Bexhill mum’s warning after daughter catches scarlet fever


A Bexhill mum has issued a warning to parents to be vigilant after her daughter was struck down with scarlet fever.

Tracey Folwell initially thought seven-year-old Annabelle had caught a cold when she kept her off school with a temperature on March 10.

Tracey gave her ibuprofen and, feeling better, Annabelle went back to school the following day.

Tracey said: “About 12.30pm, I had a call from King Offa saying Annabelle had a rash and to make doctor’s appointment.

“When I picked her up I was told she had a temperature of 40, but they gave her lots of fluids, and sat her in a cool room. The receptionist then said she thinks Annabelle has scarlet fever.”

Tracey took Annabelle to the doctor, who confirmed her daughter had contracted scarlet fever.

In a bid to alert other parents to the highly-contagious condition, Tracey spoke out on social media, urging parents to look out for symptoms over the weekend.

Tracey said she would have handled the situation differently, had she recognised the symptoms.

She said: “Annabelle was scratching her head in the morning, so I checked for nits. This could have been the rash starting.

“Also the temperature she had could have been a sign, but as it went down with medicine, that seemed OK. Also when we got to school, her cheeks were flushed, but then this happens going to school in general when it’s cold.”

Tracey kept Annabelle off school all last week, as her temperature continued to fluctuate and her appetite had been affected.

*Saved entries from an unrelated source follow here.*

/-- Reset, fuses, measurement and training: a release of reset starts the part anew, but for what the fuses hold; loss of
power stops every crew; a fuse is blown one at a time and the counter in force takes the target with the last; MEASGO
extends its register by SHA-256; the overlay of a die is removed; a training run is started by GO and ends with its
result (R362, R364, R370, R371; what else a reset does, log 16). A run that fails, or has had its 50 ms, leaves FSTAT 15
(R371). An image is refused by the first of the six checks that it fails, and an accepted one is measured before its
entry (R367, R369); an owner key record blows the fuses of its action where it is accepted (R368). The master's stages 1,
2 and 4 are the loader image brought into its vault, the loader verified there, and the main image brought from the
serial flash, its LENGTH bytes from byte 0x400 placed at LOAD, and verified; an accepted image's program starts ENTRY
bytes into its body. The model's own choices: a byte that should be 0 and is not fails check 1, and that such a stage is
one step of the machine, made when the master reports the stage in FSTAT (log 79); TRNCTL keeps its value after a run
(log 61); FSTAT is 15 in every partition after a run that fails (log 80); byte k of a digest is byte k of its register
(log 21); what a reset and a loss of power keep (log 60). -/
def Obligations.BringUpEvents : Prop :=
  (∀ s : State, Completes .resetRelease s fun t =>
    t = { State.reset with
      inputs := s.inputs
      boot := { State.reset.boot with
        fusecnt := s.boot.fusecnt, secver := s.boot.fusecnt.setWidth 16, keyhash := s.boot.keyhash
        keyset := s.boot.keyset, keyrev := s.boot.keyrev, vndoff := s.boot.vndoff
        loader := s.boot.loader, main := s.boot.main } }) ∧
  (∀ s : State, Completes .lossOfPower s fun t => (∀ c ∈ t.allCrews, c.status = .halted) ∧
    t.boot.fusecnt = s.boot.fusecnt ∧ t.boot.fuseGoal = none ∧ t.mem = State.reset.mem) ∧
  (∀ (s : State) (die : BitVec 2), Completes (.romovlClear die) s fun t =>
    (∀ k, k < 4 → t.boot.romovl.getLsbD k = if k = die.toNat then false else s.boot.romovl.getLsbD k) ∧
    t = { s with boot := { s.boot with romovl := t.boot.romovl } }) ∧
  (∀ (s : State) (die : BitVec 2) (i : BitVec 3), Completes (.measgo die i) s fun t =>
    t.boot.meas.getD i.toNat 0 =
      digestReg (sha256 (toBytes 32 (s.boot.meas.getD i.toNat 0).toNat ++ toBytes 32 s.boot.measin.toNat)) ∧
    (∀ k, k ≠ i.toNat → t.boot.meas.getD k 0 = s.boot.meas.getD k 0) ∧
    t = { s with boot := { s.boot with meas := t.boot.meas } }) ∧
  (∀ (s : State) (v g : BitVec 9),
    (v.toNat ≤ s.boot.fusecnt.toNat → Completes (.fusereq v) s fun t => t = s) ∧
    (s.boot.fusecnt.toNat < v.toNat → v.toNat ≤ 256 → s.boot.fuseGoal = none → Completes (.fusereq v) s fun t =>
      t = { s with boot := { s.boot with fuseGoal := some v } }) ∧
    (s.boot.fuseGoal = some g → s.boot.fusecnt.toNat + 1 < g.toNat → Completes .fuseBlown s fun t =>
      t = { s with boot := { s.boot with fusecnt := s.boot.fusecnt + 1 } }) ∧
    (s.boot.fuseGoal = some g → s.boot.fusecnt.toNat + 1 = g.toNat → Completes .fuseBlown s fun t =>
      t = { s with boot := { s.boot with fusecnt := g, fuseGoal := none, secver := g.setWidth 16 } })) ∧
  (∀ (s : State) (k : BitVec 3) (v : BitVec 64) (fail : BitVec 1) (phase : BitVec 2) (spares : BitVec 4) (eyes : BitVec 16)
      (lanemap : BitVec 64),
    let c := s.ctls[k.toNat]'(by omega)
    (c.running = true → Completes (.trnctl k v) s fun t => t = s) ∧
    (c.running = false → Completes (.trnctl k v) s fun t =>
      (t.ctls[k.toNat]'(by omega)) =
        { c with trnctl := v &&& 0x13F, running := v.getLsbD 8, since := s.timens.toNat } ∧ t = { s with ctls := t.ctls }) ∧
    (c.running = false → Completes (.hbmTrainingDone k fail phase spares eyes lanemap) s fun t => t = s) ∧
    (c.running = true → Completes (.hbmTrainingDone k fail phase spares eyes lanemap) s fun t =>
      let d := t.ctls[k.toNat]'(by omega)
      let failed := fail = 1 ∨ c.since + 50000000 ≤ s.timens.toNat
      d.running = false ∧ d.trnctl = c.trnctl ∧ (¬ failed → d.trnstat.getLsbD 0 = true ∧ t.boot = s.boot) ∧
      (failed → d.trnstat.getLsbD 1 = true ∧ bits d.trnstat.toNat 2 2 = phase.toNat ∧
        (∀ k, k < 4 → t.boot.fstat.getD k 0 = 15) ∧ t.boot = { s.boot with fstat := t.boot.fstat }) ∧
      (c.trnctl.getLsbD 5 = true → bits d.trnstat.toNat 4 4 = spares.toNat) ∧
      (c.trnctl.getLsbD 3 = true → bits d.trnstat.toNat 16 8 = eyes.toNat % 256) ∧
      (c.trnctl.getLsbD 4 = true → bits d.trnstat.toNat 24 8 = eyes.toNat / 256) ∧
      d.lanemap = (if c.trnctl.getLsbD 5 then lanemap else c.lanemap) ∧
      t = { s with ctls := t.ctls, boot := t.boot })) ∧
  (∀ (s : State) (stage meas : Nat), stage = 2 ∨ stage = 4 → meas < 8 → (stageBytes s stage 0 0x400).length = 0x400 →
    let b := s.boot
    let head := stageBytes s stage 0 0x400
    let num (off n : Nat) : Nat := ofBytes ((head.drop off).take n)
    let part_ (off n : Nat) : List Byte := (head.drop off).take n
    let digest (bs : List Byte) : BitVec 256 := BitVec.ofNat 256 (ofBytes (sha256 bs))
    let slot := num 8 1
    let length := num 0x10 8
    let load := num 0x18 8
    let fits := decide (load + length ≤ 160 * 2 ^ 32) || (decide (2 ^ 51 ≤ load) && decide (load + length ≤ 2 ^ 52))
    let body := stageBytes s stage 0x400 length
    let loaded := if fits then performGlobal s load body else s
    let seen := if fits then readBytes loaded load length else []
    let checks : List (Bool × Nat) := [
      (num 0 4 != 0x48574647 || num 5 1 != 1 || num 4 1 != 0 ||
        ((part_ 9 7 ++ part_ 0x48 0x38 ++ part_ 0x380 0x80).any (· != 0)), 1),
      (decide (num 6 2 < b.secver.toNat), 2),
      (decide (4 ≤ slot) || b.keyrev.getLsbD slot || (slot == 0 && b.vndoff), 3),
      (digest (part_ 0x80 384) != b.keyhash.getD slot 0, 4),
      (!rsaPssOk (part_ 0x80 384) (part_ 0x200 384) (part_ 0 0x80), 5),
      (sha256 seen != part_ 0x28 32 || !fits || body.length != length, 6)]
    let failed := (checks.find? (·.1)).map (·.2)
    let t := takeImage s stage meas
    stageRefused s stage = failed ∧
    (∀ k, failed = some k → (∀ i, i < 4 → t.boot.fstat.getD i 0 = if i = 0 then 15 else b.fstat.getD i 0) ∧
      t = { (if k = 6 then loaded else s) with boot := { b with fstat := t.boot.fstat } }) ∧
    (failed = none →
      let start (c : Crew) : Crew := if c.privl = 2 ∧ c.core % 96 = 0 ∧ c.status ≠ .halted ∧ c.status ≠ .exited then
        { c with pc := normPc (w64 (load + num 0x20 8)), left := 0, blk := none, woken := none, status := .running } else c
      t.boot.measin = digest (head ++ seen) ∧
      t.boot.meas.getD meas 0 = digest (toBytes 32 (b.meas.getD meas 0).toNat ++ toBytes 32 t.boot.measin.toNat) ∧
      (∀ k, k ≠ meas → t.boot.meas.getD k 0 = b.meas.getD k 0) ∧
      t = { loaded with
        boot := { b with measin := t.boot.measin, meas := t.boot.meas }
        c := start loaded.c, crews := loaded.crews.map start })) ∧
  (∀ (before s : State) (off n : Nat),
    stageBytes s 4 off n = (s.boot.main.drop off).take n ∧
    stageBytes s 2 off n = vaultBytes s off (min n (2 ^ 22 - off)) ∧
    (96 ≤ before.c.core ∨ before.boot.fstat.getD 0 0 = s.boot.fstat.getD 0 0 → bootStage before s = s) ∧
    (before.c.core < 96 → before.boot.fstat.getD 0 0 ≠ s.boot.fstat.getD 0 0 → bootStage before s =
      (match (s.boot.fstat.getD 0 0).toNat with
        | 1 => performWrite s ⟨true, 0, 0, s.boot.loader.take (2 ^ 22)⟩
        | 2 => takeImage s 2 0
        | 4 => takeImage s 4 1
        | _ => s))) ∧
  (∀ (b : Boot) (r : KeyRecord),
    let live (c : Boot) (n : Nat) : Bool := decide (1 ≤ n) && decide (n ≤ 3) && c.keyset.getLsbD n && !c.keyrev.getLsbD n
    let digest (bs : List Byte) : BitVec 256 := BitVec.ofNat 256 (ofBytes (sha256 bs))
    let ok := r.shape = true ∧ 1 ≤ r.slot ∧ r.slot ≤ 3 ∧ r.action ≤ 2 ∧ r.signer ≤ 3 ∧
      (r.action = 0 ∨ r.modulus.all (· == 0) = true) ∧ (r.devid = 0 ∨ w64 r.devid = Config.deviceNumber) ∧
      ((r.signer = 0 ∧ r.action = 0 ∧ (∀ n, 1 ≤ n → n ≤ 3 → b.keyset.getLsbD n = false) ∧ Config.enrolStrap = true ∧
          r.signmod = r.modulus) ∨ (live b r.signer = true ∧ digest r.signmod = b.keyhash.getD r.signer 0)) ∧
      rsaPssOk r.signmod r.sig r.body = true
    (¬ ok → enrol b r = none) ∧
    (ok → r.action = 0 → b.keyset.getLsbD r.slot = true → enrol b r = none) ∧
    (ok → r.action = 0 → b.keyset.getLsbD r.slot = false → ∃ c, enrol b r = some c ∧
      c.keyhash.getD r.slot 0 = digest r.modulus ∧ (∀ k, k ≠ r.slot → c.keyhash.getD k 0 = b.keyhash.getD k 0) ∧
      (∀ k, k < 4 → c.keyset.getLsbD k = (decide (k = r.slot) || b.keyset.getLsbD k)) ∧
      c = { b with keyhash := c.keyhash, keyset := c.keyset }) ∧
    (ok → r.action = 1 → ∀ c : Boot, c = { b with keyrev := c.keyrev } →
      (∀ k, k < 4 → c.keyrev.getLsbD k = (decide (k = r.slot) || b.keyrev.getLsbD k)) →
      enrol b r = if b.vndoff && !(live c 1 || live c 2 || live c 3) then none else some c) ∧
    (ok → r.action = 2 → enrol b r = some { b with vndoff := true }))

Tracey said: “When I saw the doctor again, they said it will take time to recover as it’s still a serious illness. “

She added: “I feel that people must be aware that their child is still contagious until 24 hours after taking the antibiotics.

“This may not affect the older generation of Bexhill, but knowing from myself, and other parents, you may get a sore throat that is very much like tonsillitis. I hope in speaking out it helped other parents’ awareness.”

King Offa School has been deep-cleaned in a bid to stop the infection spreading.